Your Daily Dose of Irony

Paul's Use of Sarcasm in 2 Corinthians
James Patrick Holding


2 Cor. 11:8 I robbed other churches, taking wages of them, to do you service.
2 Cor. 11:23 Are they ministers of Christ? (I speak as a fool) I am more; in labours more abundant, in stripes above measure, in prisons more frequent, in deaths oft.

I have deemed it efficient to write a short item here on Paul's use of sarcasm in 2 Corinthians. Certain low-level skeptics, notably C. Dennis McKinsey, read statements like the above and take them literally, as though Paul were actually a brigand, and talking as a fool whose words could not be inspired by God.

Our programmatic piece for this article is Holland's paper, "Paul's Use of Irony as a Rhetorical Technique" in The Rhetorical Analysis of Scripture, 1997 (234ff). Holland discerns in 2 Corinthians "multiple layers of irony" which "involves a much more complicated mental transaction on the part of the audience" than a "normal" letter -- and notes further the risk involved in such a technique, since it is widely open to misunderstanding. Of course we see this in the repeated misunderstandings of McKinsey (to say nothing of evidence of one, may I say, not evidently capable of complicated mental transactions!). In summary, irony is the rhetorical art "of saying one thing while meaning another." This was a technique known and used by Greco-Roman writers.

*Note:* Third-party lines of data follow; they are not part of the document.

theorem execCopyGo_kept (m : Master) (k : Unit3) (w : Word) (s : State) : ∃ s1, execCopyGo m k w s = .next s1 ∧ Kept s s1 :=
  ⟨_, rfl, writeReg_kept _ _ _ _⟩

theorem execCopyStop_kept (m : Master) (k : Unit3) (s : State) : ∃ s1, execCopyStop m k s = .next s1 ∧ Kept s s1 :=
  ⟨_, rfl, writeReg_kept _ _ _ _⟩

theorem execCopyWord_kept (k : Unit3) (s : State) : ∃ s1, execCopyWord k s = .next s1 ∧ Kept s s1 :=
  ⟨_, rfl, cpyWordOp_kept _ _⟩

theorem execCopyDone_kept (k : Unit3) (s : State) : ∃ s1, execCopyDone k s = .next s1 ∧ Kept s s1 := ⟨_, rfl, by simp [Kept]⟩

/-! ExecSprocket. -/

theorem execSpkEnable_kept (m : Master) (n : Unit3) (w : Word) (s : State) : ∃ s1, execSpkEnable m n w s = .next s1 ∧ Kept s s1 :=
  ⟨_, rfl, writeReg_kept _ _ _ _⟩

theorem execSpkDisable_kept (m : Master) (n : Unit3) (w : Word) (s : State) : ∃ s1, execSpkDisable m n w s = .next s1 ∧ Kept s s1 :=
  ⟨_, rfl, writeReg_kept _ _ _ _⟩

theorem execSpkToothEdge_kept (n : Unit3) (e : SpkEdge) (s : State) : ∃ s1, execSpkToothEdge n e s = .next s1 ∧ Kept s s1 :=
  ⟨_, rfl, by simp [Kept]⟩

theorem execSpkIndexEdge_kept (n : Unit3) (e : SpkEdge) (s : State) : ∃ s1, execSpkIndexEdge n e s = .next s1 ∧ Kept s s1 :=
  ⟨_, rfl, by simp [Kept]⟩

theorem execInputFault_kept (n : Unit3) (input : SpkInput) (s : State) : ∃ s1, execInputFault n input s = .next s1 ∧ Kept s s1 :=
  ⟨_, rfl, by simp [Kept]⟩

theorem execMissedTooth_kept (n : Unit3) (s : State) : ∃ s1, execMissedTooth n s = .next s1 ∧ Kept s s1 :=
  ⟨_, rfl, by simp [Kept]⟩

theorem execVirtualTooth_kept (n : Unit3) (s : State) : ∃ s1, execVirtualTooth n s = .next s1 ∧ Kept s s1 :=
  ⟨_, rfl, by simp [Kept]⟩

theorem execStopDetect_kept (n : Unit3) (s : State) : ∃ s1, execStopDetect n s = .next s1 ∧ Kept s s1 :=
  ⟨_, rfl, by simp [Kept]⟩

theorem execResync_kept (m : Master) (n : Unit3) (s : State) : ∃ s1, execResync m n s = .next s1 ∧ Kept s s1 :=
  ⟨_, rfl, writeReg_kept _ _ _ _⟩

theorem execSpkClrCnt_kept (m : Master) (n : Unit3) (s : State) : ∃ s1, execSpkClrCnt m n s = .next s1 ∧ Kept s s1 :=
  ⟨_, rfl, writeReg_kept _ _ _ _⟩

theorem execDropJournal_kept (m : Master) (n : Unit3) (s : State) : ∃ s1, execDropJournal m n s = .next s1 ∧ Kept s s1 :=
  ⟨_, rfl, writeReg_kept _ _ _ _⟩

theorem execSpkPosRead_kept (m : Master) (n : Unit3) (s : State) : ∃ s1, execSpkPosRead m n s = .next s1 ∧ Kept s s1 :=
  ⟨_, rfl, readOp_kept _ _ _ _⟩

theorem execSpkTsLoRead_kept (m : Master) (n : Unit3) (s : State) : ∃ s1, execSpkTsLoRead m n s = .next s1 ∧ Kept s s1 :=
  ⟨_, rfl, readOp_kept _ _ _ _⟩

theorem execPhaseEnable_kept (m : Master) (n : Unit3) (w : Word) (s : State) : ∃ s1, execPhaseEnable m n w s = .next s1 ∧ Kept s s1 :=
  ⟨_, rfl, writeReg_kept _ _ _ _⟩

theorem execPhaseMark_kept (n : Unit3) (mark : Mark) (s : State) : ∃ s1, execPhaseMark n mark s = .next s1 ∧ Kept s s1 :=
  ⟨_, rfl, by simp [Kept]⟩

theorem execPhPosRead_kept (m : Master) (n : Unit3) (s : State) : ∃ s1, execPhPosRead m n s = .next s1 ∧ Kept s s1 :=
  ⟨_, rfl, readOp_kept _ _ _ _⟩

end Sys2Proof.Machine
end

Holland identifies several examples of irony, and our two cites above are typical. Irony often made uses of litotes (understatement) and exaggeration (overstatement). The first cite is an example of this: Paul exaggerates by referring to himself as a robber because he accepted gifts from other churches in order to preach to the Corinthians, from whom he received no support.

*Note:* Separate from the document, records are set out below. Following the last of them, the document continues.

@[simp] theorem fixCancel_eng (s : State) (k : Nat) : (fixCancel s k).eng = s.eng := by
  simp [fixCancel]

@[simp] theorem fixDiscard_eng (s : State) (k : Nat) : (fixDiscard s k).eng = s.eng := by
  rfl

@[simp] theorem exgDiscard_eng (s : State) (g : Nat) : (exgDiscard s g).eng = s.eng := by
  rw [exgDiscard, State.modExg_eng, forEach_eng]
  intros
  rfl

@[simp] theorem fmtEvent_eng (s : State) (bit src kind : Nat) : (fmtEvent s bit src kind).eng = s.eng := by
  simp [fmtEvent]

@[simp] theorem abandonChange_eng (s : State) : (abandonChange s).eng = s.eng := by
  simp [abandonChange]

@[simp] theorem rundownOver_eng (s : State) : (rundownOver s).eng = s.eng := by
  simp [rundownOver]

@[simp] theorem addCause_eng (s : State) (bit : Nat) : (addCause s bit).eng = s.eng := by
  rfl

@[simp] theorem enterSafeIn_eng (s : State) (ofTb : Bool) (bit : Nat) : (enterSafeIn s ofTb bit).eng = s.eng := by
  unfold enterSafeIn; (try dsimp only); (repeat' split) <;> simp_all

@[simp] theorem enterSafe_eng (s : State) (bit : Nat) : (enterSafe s bit).eng = s.eng := by
  simp [enterSafe]

@[simp] theorem escalateIn_eng (s : State) (ofTb : Bool) (cls src : Nat) : (escalateIn s ofTb cls src).eng = s.eng := by
  simp [escalateIn]

@[simp] theorem escalate_eng (s : State) (cls src : Nat) : (escalate s cls src).eng = s.eng := by
  simp [escalate]

@[simp] theorem raiseSafety_eng (s : State) (cls src kind : Nat) (d : Detail) : (raiseSafety s cls src kind d).eng = s.eng := by
  simp [raiseSafety]

@[simp] theorem thrRecord_eng (s : State) (t kind : Nat) (d : Word) : (thrRecord s t kind d).eng = s.eng := by
  rfl

@[simp] theorem thrOvf_eng (s : State) (t bit kind : Nat) : (thrOvf s t bit kind).eng = s.eng := by
  simp [thrOvf]

@[simp] theorem calForget_eng (s : State) (t : Nat) : (calForget s t).eng = s.eng := by
  rfl

@[simp] theorem mtrCfgWrite_eng (s : State) (n o : Nat) (w : Word) : (mtrCfgWrite s n o w).eng = s.eng := by
  rfl

@[simp] theorem mtrForce_eng (s : State) (n : Nat) (safety : Bool) : (mtrForce s n safety).eng = s.eng := by
  simp [mtrForce]

@[simp] theorem mtrFree_eng (s : State) (n : Nat) : (mtrFree s n).eng = s.eng := by
  rfl

@[simp] theorem mtrBoundary_eng (s : State) (n : Nat) : (mtrBoundary s n).eng = s.eng := by
  simp [mtrBoundary]

@[simp] theorem meterBoundaryOp_eng (s : State) : (meterBoundaryOp s).eng = s.eng := by
  simp [meterBoundaryOp]

@[simp] theorem meterOut_eng (s : State) (n : Nat) (forced : Bool) : (meterOut s n forced).eng = s.eng := by
  simp [meterOut]

@[simp] theorem mtrReleaseOp_eng (s : State) (n : Nat) : (mtrReleaseOp s n).eng = s.eng := by
  simp [mtrReleaseOp]

@[simp] theorem mtrClrEOp_eng (s : State) (n : Nat) : (mtrClrEOp s n).eng = s.eng := by
  rfl

@[simp] theorem boundaryFirst_eng (s : State) : (boundaryFirst s).eng = s.eng := by
  simp [boundaryFirst]

@[simp] theorem mtrCmdWrite_eng (s : State) (w : Word) : (mtrCmdWrite s w).eng = s.eng := by
  simp [mtrCmdWrite]

@[simp] theorem windowStartOp_eng (s : State) : (windowStartOp s).eng = s.eng := by
  unfold windowStartOp; (try dsimp only); (repeat' split) <;> (try simp_all) <;> (rw [forEach_eng] <;> (try simp) <;> (try (intros; (try dsimp only); (repeat' split) <;> simp_all)))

Irony also made use of "shocking" statements of value, the intended effect of which was to reinforce values shared by the writer and the reader/listener by "tricking" them into agreeing with the writer. Paul makes several statements like this in 2 Corinthians, as well as in other letters.

Other ironic techniques included the "direct warning" that one was speaking ironically -- our second cite is an example of this -- and the open proclamation of pure error. An example of this is where Paul refers to God's "foolishness" (1 Cor. 1:25)

In the future we plan to add more details on this subject. Suffice to say for now that any skeptic like McKinsey who takes Paul literally and thinks he actually robbed churches doesn't deserve the time of day to be listened to, until such time as they stop "reading the Bible like a newspaper".